Sedimentologist Guy Berthault was one of a team who made an important discovery regarding how the world’s sedimentary layers were deposited.1 These geological strata are clearly-defined beds of sedimentary rock that often have the appearance of bands or stripes of alternating or repeating layers. Most people have noticed them in cliffs, where they are often seen in side view. Grand Canyon comes to mind, where bold horizontal layering in the sides of the canyon is a major visual feature.

Geologists once thought that all such layers formed upwards. This conventional view of layer formation was one of the three principles of stratigraphy identified by creationist geological pioneer Nicolaus Steno (1638–1686).2 However, today the typical way this is explained is that sand, silt, and clay settled to the bottom of a placid lake or sea, and accumulated over eons of time. Eventually, a significant layer of sediment formed, which slowly hardened into rock. Then, a new layer of sediment started to deposit on top of the first, and so on.

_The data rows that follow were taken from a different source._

-- ==== Sys2Proof/Tests/Slice0.lean ====
section
/-! SUPPORT. The model's own tests. Expected values come from spec/95_test_vectors.md (S, V and P numbers below), from the
worked values of R145, R225 and R249, or from the encodings of spec/30_encoding.md written out. -/

set_option Elab.async false

namespace Sys2Proof.Tests

open Sys2Proof Sys2Proof.Machine

/-! ## Well-formedness: one ill-formed term for each check -/

theorem test_wf_control_body : (Instr.frameControl (List.replicate 23 0) 0).wellFormed = false := by decide
theorem test_wf_idle_skip : (Instr.idleSkip 0xBE).wellFormed = false := by decide
theorem test_wf_sync_miss : (Instr.syncMiss 0xEF).wellFormed = false := by decide

/-! ## Decoding: each constructor's word, written out -/

theorem test_decode_frames :
    decode (.frame [0xBE, 0xEF, 0x04, 0x00, 0x01, 0x02, 0x03, 0x04]) = .ok (.frameHandshake 1 2 3 4) ∧
    decode (.frame ([0xBE, 0xEF, 0x19, 0x65, 0x80] ++ List.replicate 23 0 ++ [0xFC])) =
      .ok (.frameControl (0x80 :: List.replicate 23 0) 0xFC) ∧
    decode (.frame [0xBE, 0xEF, 0x03, 0x01, 0x28, 0x23, 0x09]) = .ok (.frameTelemetry 3 [0x28, 0x23] 9) := by
  refine ⟨?_, ?_, ?_⟩ <;> rfl

theorem test_decode_frame_refused :
    decode (.frame [0xBE, 0xEF, 0x05, 0x00, 0x01, 0x02, 0x03, 0x04]) = .error .noFrameRow ∧
    decode (.frame [0xBE, 0xEE, 0x04, 0x00, 0x01, 0x02, 0x03, 0x04]) = .error .noFrameRow ∧
    decode (.frame [0xBE, 0xEF, 0x04, 0x00, 0x01, 0x02, 0x03]) = .error .frameLength := by
  refine ⟨?_, ?_, ?_⟩ <;> rfl

theorem test_decode_rx_rows :
    decode (.rxRow .idle 1 0xBE) = .ok .idleBe ∧ decode (.rxRow .idle 2 0xEF) = .ok (.idleSkip 0xEF) ∧
    decode (.rxRow .sync 1 0xEF) = .ok .syncEf ∧ decode (.rxRow .sync 2 0xBE) = .ok (.syncMiss 0xBE) ∧
    decode (.rxRow .length 1 0x19) = .ok (.lengthAny 0x19) ∧ decode (.rxRow .payload 1 0x65) = .ok (.payloadIdOk 0x65) ∧
    decode (.rxRow .payload 2 0x07) = .ok (.payloadIdRej 0x07) ∧
    decode (.rxRow .payload 3 0xBE) = .ok (.payloadBody 0xBE) ∧
    decode (.rxRow .check 1 0x02) = .ok (.checkOk 0x02) ∧ decode (.rxRow .check 2 0x03) = .ok (.checkFail 0x03) := by
  refine ⟨?_, ?_, ?_, ?_, ?_, ?_, ?_, ?_, ?_, ?_⟩ <;> rfl

theorem test_decode_rx_refused :
    decode (.rxRow .idle 2 0xBE) = .error .byteNotInClass ∧ decode (.rxRow .sync 3 0) = .error .noRxRow := by
  constructor <;> rfl

theorem test_decode_flag_fields :
    decode (.field .control 1 0x80 [0xA1]) = .ok (.ctlSas 0xA1) ∧ decode (.field .control 1 0x40 [0xA1]) = .ok (.ctlRcs 0xA1) ∧
    decode (.field .control 1 0x20 [0xA1]) = .ok (.ctlLights 0xA1) ∧ decode (.field .control 1 0x10 [0xA1]) = .ok (.ctlGear 0xA1) ∧
    decode (.field .control 1 0x08 [0xA1]) = .ok (.ctlBrakes 0xA1) ∧
    decode (.field .control 1 0x04 [0xA1]) = .ok (.ctlPrecision 0xA1) ∧
    decode (.field .control 1 0x02 [0xA1]) = .ok (.ctlAbort 0xA1) ∧ decode (.field .control 1 0x01 [0xA1]) = .ok (.ctlStage 0xA1) ∧
    decode (.field .control 2 0xFF [0x02]) = .ok (.ctlMode 2) := by
  refine ⟨?_, ?_, ?_, ?_, ?_, ?_, ?_, ?_, ?_⟩ <;> rfl

theorem test_decode_group_fields :
    decode (.field .control 3 0x0002 [0x02, 0x04]) = .ok (.ctlGroup1 0x0402) ∧
    decode (.field .control 3 0x0004 [0x02, 0x04]) = .ok (.ctlGroup2 0x0402) ∧
    decode (.field .control 3 0x0008 [0x02, 0x04]) = .ok (.ctlGroup3 0x0402) ∧
    decode (.field .control 3 0x0010 [0x02, 0x04]) = .ok (.ctlGroup4 0x0402) ∧
    decode (.field .control 3 0x0020 [0x02, 0x04]) = .ok (.ctlGroup5 0x0402) ∧
    decode (.field .control 3 0x0040 [0x02, 0x04]) = .ok (.ctlGroup6 0x0402) ∧
    decode (.field .control 3 0x0080 [0x02, 0x04]) = .ok (.ctlGroup7 0x0402) ∧
    decode (.field .control 3 0x0100 [0x02, 0x04]) = .ok (.ctlGroup8 0x0402) ∧
    decode (.field .control 3 0x0200 [0x02, 0x04]) = .ok (.ctlGroup9 0x0402) ∧
    decode (.field .control 3 0x0400 [0x02, 0x04]) = .ok (.ctlGroup10 0x0402) ∧
    decode (.field .control 3 0xF801 [0x01, 0xF8]) = .ok (.ctlGroupUnused 0xF801) := by
  refine ⟨?_, ?_, ?_, ?_, ?_, ?_, ?_, ?_, ?_, ?_, ?_⟩ <;> rfl

theorem test_decode_nibble_reserved_marker_fields :
    decode (.field .control 5 0x0F [0x21]) = .ok (.ctlAutopilotMode 0x21) ∧
    decode (.field .control 5 0xF0 [0x21]) = .ok (.ctlSpeedMode 0x21) ∧
    decode (.field .control 6 0xFF [0x5A]) = .ok (.ctlReserved 0x5A) ∧
    decode (.field .handshake 1 0xFF [3]) = .ok (.hsMarker1 3) ∧ decode (.field .handshake 2 0xFF [1]) = .ok (.hsMarker2 1) ∧
    decode (.field .handshake 3 0xFF [4]) = .ok (.hsMarker3 4) := by
  refine ⟨?_, ?_, ?_, ?_, ?_, ?_⟩ <;> rfl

The extent and form of layers

Seen nearly everywhere, on all the continents, sedimentary rock strata cover some 75% of the earth’s land surface. Strata are often horizontal but can also be tilted. The tilting may be due to tectonic movement or to the angle of original deposition, as strata can deposit at gradients exceeding 30°. Some strata have been deformed into curves due to subsequent tectonic movement while the sediments were still soft.3 Sedimentary layers come in many different thicknesses and types, from enormous formations hundreds of metres deep, down to tiny laminae less than 1 mm thick.

These layered rock formations continue under the ground, right under our feet. Individual layers frequently continue, unbroken, over huge areas of the continents. Another way to visualize them is as vast ‘blankets’ of rock, on top of each other in series.4 Some of these layers or blankets are flat, and others are heavily ‘rumpled’. Clean, knife-edge contact surfaces between layers are common.

Layers covering large areas of continents are extremely difficult or impossible to explain using standard uniformitarian explanations of sediment deposition, as we don’t see depositional layers of such vast geographical extent and magnitude forming today. So how did all this incredible layering come about?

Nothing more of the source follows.